No one should be surprised to learn that IT and cybersecurity jobs can be extremely stressful. Now, a convergence of trends has, in many cases, brought this stress to a breaking point.
Thanks to the explosion of the digital supply chain, organizations have more potential points of entry to their networks than ever before, each of which represents an added challenge for IT and security professionals. Cyber attacks and data breaches are becoming more common, with many organizations facing hundreds of intrusion attempts every day.
Meanwhile, new regulations designed to protect infrastructure and consumer data add to the list of rules and guidelines IT and cybersecurity professionals need to comply with. New tools designed to ease their burden can also contribute to alert fatigue and overall workloads. It’s no wonder there’s a skills shortage for many IT and security jobs.
Now, researchers are starting to quantify stress in jobs in information technology, and the numbers are shocking.
77% of U.S. corporate employees have experienced burnout at their current job.

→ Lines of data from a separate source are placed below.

-- ==== Sys2Proof/Safety.lean ====
section
/-! DEFINITION. The terms claims are stated in: what two states have in common, the invariants of 10_state.md rule R36
and 41_build.md rules R130 to R134, paths in the tree, and schedules that are fair and free of aborts. -/

namespace Sys2Proof.Machine

/-! ### What two states have in common -/

/-- The two states agree on the whole architectural state of 10_state.md rule R20. -/
structure SameBlock (s t : State) : Prop where
  phase     : t.phase = s.phase
  buildErr  : t.buildErr = s.buildErr
  leafCount : t.leafCount = s.leafCount
  nodeCount : t.nodeCount = s.nodeCount
  root      : t.root = s.root
  qCount    : t.qCount = s.qCount
  freq      : t.freq = s.freq
  node      : t.node = s.node
  inq       : t.inq = s.inq

/-- The two states agree on everything but node records that hold no value (10_state.md rule R35). -/
structure SameVisible (s t : State) : Prop where
  others : t = { s with node := t.node }
  nodes  : ∀ i, t.nodeAt i = s.nodeAt i

/-! ### The tree in NODE -/

/-- The weight of node i, 0 when there is no such record. -/
def State.weightAt (s : State) (i : Nat) : Nat :=
  match s.nodeAt i with
  | some r => r.weight.toNat
  | none => 0

/-- The left child of node i, 0 when there is no such record. -/
def State.leftAt (s : State) (i : Nat) : Nat :=
  match s.nodeAt i with
  | some r => r.left.toNat
  | none => 0

/-- The right child of node i, 0 when there is no such record. -/
def State.rightAt (s : State) (i : Nat) : Nat :=
  match s.nodeAt i with
  | some r => r.right.toNat
  | none => 0

/-- Node i is a LEAF. -/
def State.isLeaf (s : State) (i : Nat) : Bool :=
  match s.nodeAt i with
  | some r => r.kind = .leaf
  | none => false

/-- Node i is a BRANCH. -/
def State.isBranch (s : State) (i : Nat) : Bool :=
  match s.nodeAt i with
  | some r => r.kind = .branch && r.sym = 0#8
  | none => false

/-- The Branches that have node i as a child. -/
def State.parents (s : State) (i : Nat) : List Nat :=
  (List.range s.nodeCount.toNat).filter (fun n => s.isBranch n && (s.leftAt n = i || s.rightAt n = i))

/-- The sum of the weights in the priority queue. -/
def State.queueWeight (s : State) : Nat := (s.queue.map s.weightAt).sum

/-- The sum of all FREQ entries. -/
def State.freqTotal (s : State) : Nat := ((List.range 256).map (fun v => (s.freqAt v).toNat)).sum

/-- A path down from node i to node k, `false` for left and `true` for right (41_build.md rule R135: its length is the
depth of k beneath i). -/
inductive HasPath (s : State) : Nat → List Bool → Nat → Prop where
  | here (i : Nat) : HasPath s i [] i
  | left (i k : Nat) (bits : List Bool) :
      s.isBranch i = true → HasPath s (s.leftAt i) bits k → HasPath s i (false :: bits) k
  | right (i k : Nat) (bits : List Bool) :
      s.isBranch i = true → HasPath s (s.rightAt i) bits k → HasPath s i (true :: bits) k

/-! ### Invariants -/

/-- The arrays are in canonical form and within their index spaces (assumption log 9), and exactly the records below
NODE_COUNT hold a value (10_state.md rules R25 and R35). -/
structure WellStored (s : State) : Prop where
  freqForm  : Memory.wf 0#32 s.freq
  freqBelow : Memory.below 256 s.freq
  nodeForm  : Memory.wf none s.node
  nodeBelow : Memory.below s.nodeCount.toNat s.node
  nodeHeld  : ∀ i, i < s.nodeCount.toNat → (s.nodeAt i).isSome = true
  inqForm   : Memory.wf false s.inq
  inqBelow  : Memory.below 511 s.inq

/-- The invariant of each phase (10_state.md rule R36). -/
structure PhaseInv (s : State) : Prop where
  load : s.phase = .load →
    s.leafCount.toNat = 0 ∧ s.nodeCount.toNat = 0 ∧ s.qCount.toNat = 0 ∧ s.root.toNat = 0 ∧ s.buildErr = 0#3 ∧ s.queue = []
  busy : s.phase = .busy →
    2 ≤ s.leafCount.toNat ∧ s.leafCount.toNat ≤ 256 ∧ s.leafCount.toNat ≤ s.nodeCount.toNat ∧
    s.nodeCount.toNat + 2 ≤ 2 * s.leafCount.toNat ∧ s.qCount.toNat + s.nodeCount.toNat = 2 * s.leafCount.toNat ∧
    2 ≤ s.qCount.toNat ∧ s.queue.length = s.qCount.toNat ∧ (∀ i ∈ s.queue, i < s.nodeCount.toNat) ∧
    s.root.toNat = 0 ∧ s.buildErr = 0#3
  done : s.phase = .done →
    1 ≤ s.leafCount.toNat ∧ s.leafCount.toNat ≤ 256 ∧ s.nodeCount.toNat + 1 = 2 * s.leafCount.toNat ∧
    s.qCount.toNat = 1 ∧ s.queue = [s.root.toNat] ∧ s.root.toNat + 1 = s.nodeCount.toNat ∧ s.buildErr = 0#3
  fail : s.phase = .fail →
    s.leafCount.toNat = 0 ∧ s.nodeCount.toNat = 0 ∧ s.qCount.toNat = 0 ∧ s.root.toNat = 0 ∧ s.queue = [] ∧
    s.buildErr = 1#3 ∧ ∀ v, v < 256 → s.freqAt v = 0#32

/-- The invariant every reachable state satisfies. -/
structure Inv (s : State) : Prop where
  stored : WellStored s
  phases : PhaseInv s

/-- The tree under construction or finished (41_build.md rule R130, and the sums behind rules R131 and R134). -/
structure TreeInv (s : State) : Prop where
  /-- LEAF_COUNT is the number of symbols present. -/
  leafCount : s.phase = .busy ∨ s.phase = .done → s.symbols.length = s.leafCount.toNat
  /-- NODE[k], k < L, is the Leaf of the k-th symbol present, in ascending order. -/
  leaves : ∀ k, k < s.leafCount.toNat → s.nodeAt k = (s.symbols[k]?).map (fun v => leafRec v (s.freqAt v))
  /-- NODE[n], L <= n, is a Branch of two different older nodes, and weighs what they weigh. -/
  branches : ∀ n, n < s.nodeCount.toNat → s.leafCount.toNat ≤ n →
    s.isBranch n = true ∧ s.leftAt n < n ∧ s.rightAt n < n ∧ s.leftAt n ≠ s.rightAt n ∧
    s.weightAt n = s.weightAt (s.leftAt n) + s.weightAt (s.rightAt n)
  /-- A node in the queue is nobody's child; any other is the child of exactly one Branch. -/
  parents : ∀ i, i < s.nodeCount.toNat → (s.parents i).length = if i ∈ s.queue then 0 else 1
  /-- What is in the queue weighs what FREQ holds. -/
  total : s.phase = .busy ∨ s.phase = .done → s.queueWeight = s.freqTotal

/-- New Branches never get lighter (41_build.md rule R133); the second clause is why: what is still in the queue weighs
at least as much as each child of the newest Branch. -/
structure MergeOrder (s : State) : Prop where
  rising : ∀ n, n + 1 < s.nodeCount.toNat → s.leafCount.toNat ≤ n → s.weightAt n ≤ s.weightAt (n + 1)
  queueAbove : s.phase = .busy → s.leafCount.toNat < s.nodeCount.toNat → ∀ i ∈ s.queue,
    s.weightAt (s.leftAt (s.nodeCount.toNat - 1)) ≤ s.weightAt i ∧
    s.weightAt (s.rightAt (s.nodeCount.toNat - 1)) ≤ s.weightAt i

/-! ### Schedules -/

/-- The move takes every piece of state to its reset value: `rst`, or a CLEAR that the block can accept. -/
def isAbort (m : Move) : Bool :=
  match m with
  | .assertRst => true
  | .sendCmd w => encode .clear = w
  | .takeRsp => false
  | .engineTurn => false

/-- The next step is an abort: `rst`, or a CLEAR accepted. -/
def abortsNext (s : State) : Bool :=
  match s.schedule with
  | .assertRst :: _ => true
  | .sendCmd w :: _ => s.cmdReady && encode .clear = w
  | _ => false

/-- The command the next step performs, if it performs one that decodes. -/
def nextCommand (s : State) : Option Instr :=
  match s.schedule with
  | .sendCmd w :: _ =>
    if s.cmdReady then
      match decode w with
      | .ok i => some i
      | .error _ => none
    else none
  | _ => none

/-- The state in which one given move is the next. -/
def State.offerMove (s : State) (m : Move) : State := s.setSchedule [m]

/-- The state after the first `n` moves of an infinite schedule, none when a step stopped. A word offered while a response
waits makes the host take the response, and the schedule's next move follows (assumption log 2). -/
def along (p : TiePolicy) (moves : Nat → Move) : Nat → State → Option State
  | 0, s => some s
  | n + 1, s =>
    match along p moves n s with
    | none => none
    | some t =>
      match stepWith p (t.offerMove (moves n)) with
      | .next u => some u
      | .fault _ => none
      | .refused _ => none

/-- Weak fairness of the engine (70_reset_and_hazards.md rule R210): after every point of the schedule the engine gets
another turn. -/
def WeaklyFair (moves : Nat → Move) : Prop := ∀ n, ∃ m, n ≤ m ∧ moves m = .engineTurn

/-- The index error of a command (60_exceptions.md rule R172, BAD_INDEX). -/
def indexError (i : Instr) (s : State) : Bool :=
  match i with
  | .nop        => false
  | .clear      => false
  | .freqWr v _ => 255 < v.toNat
  | .freqInc v  => 255 < v.toNat
  | .freqRd v   => 255 < v.toNat
  | .build      => false
  | .nodeRd n   => s.nodeCount.toNat ≤ n.toNat
  | .statusRd   => false

end Sys2Proof.Machine
end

That’s according to Deloitte’s Workplace Burnout Survey. In the same survey, almost 70% of professionals said their employers were not doing enough to prevent or alleviate burnout.
Burnout has become so widespread that it’s now an official medical diagnosis. The World Health Organization lists its symptoms as “feelings of energy depletion or exhaustion,” “increased mental distance from one's job, or feelings of negativism or cynicism related to one's job,” and “reduced professional efficacy.”
57% percent of workers in the tech industry are currently suffering from burnout.
That number comes from a survey of 11,000+ employees at technology firms conducted by Blind, an anonymous social network for tech workers.
The most burnout-prone firms on the list had numbers higher than 70% — that’s more than two thirds of the organization feeling burnt out at the same time.
65% of SOC professionals say stress has caused them to think about quitting.
In an age where it can be difficult to find enough skilled workers to fully staff a SOC, organizations can’t afford high turnover in these positions. And yet, almost two thirds of SOC professionals have thought about quitting their jobs due to stress, according to the Ponemon Institute.
Stress in the SOC could be partially due to alert fatigue. According to FireEye, most SOCs receive more than 10,000 alerts per day.
91% of CISOs say they suffer from moderate or high stress.
Stress in the cybersecurity department isn’t limited to analysts. CISOs and other cybersecurity executives face the combined stressors of day-to-day security and other business concerns, and more than nine out of ten CISOs are stressed as a result.
In the same survey from Nominet, 27.5% of CISOs said stress affects their ability to do their jobs. That raises another reason organizations should be concerned about IT burnout and cybersecurity burnout — stress in these departments could actually be increasing cyber risk.
63% of organizations are experiencing a shortage of IT staff dedicated to cybersecurity.
In addition, according to (ISC)2, nearly 60% of global organizations said their companies are at moderate or extreme risk of cyber attacks due to this skills shortage.
Why should employers care about burnout in the IT industry? Because if workers leave their positions due to stress, employers won’t necessarily be able to replace them. The skills shortage is acute, and filling job roles has never been more difficult.
Workplace stress is not an unsolvable problem.
So what can employers do to prevent IT and cybersecurity burnout?
They can start by implementing policies that help prevent burnout, like increased paid time off and flexible work-from-home policies. Workplace wellness programs that promote healthy eating, exercise, and meditation at work can also help.
In addition, employers can implement technology that makes employees’ work easier, using automation to reduce workloads or help with performance tracking.
Finally, Board members and executives must fundamentally change the way they look at their cybersecurity programs. Rather than a firefighting unit that’s charged with wiping out threats as they arise, the cybersecurity team must be a strategic part of the business, and cybersecurity goals should be aligned with business goals.
Using contextualized data to set reasonable goals and expectations for the cybersecurity program, while giving its leaders the resources they need to succeed, can help eliminate stress and improve security.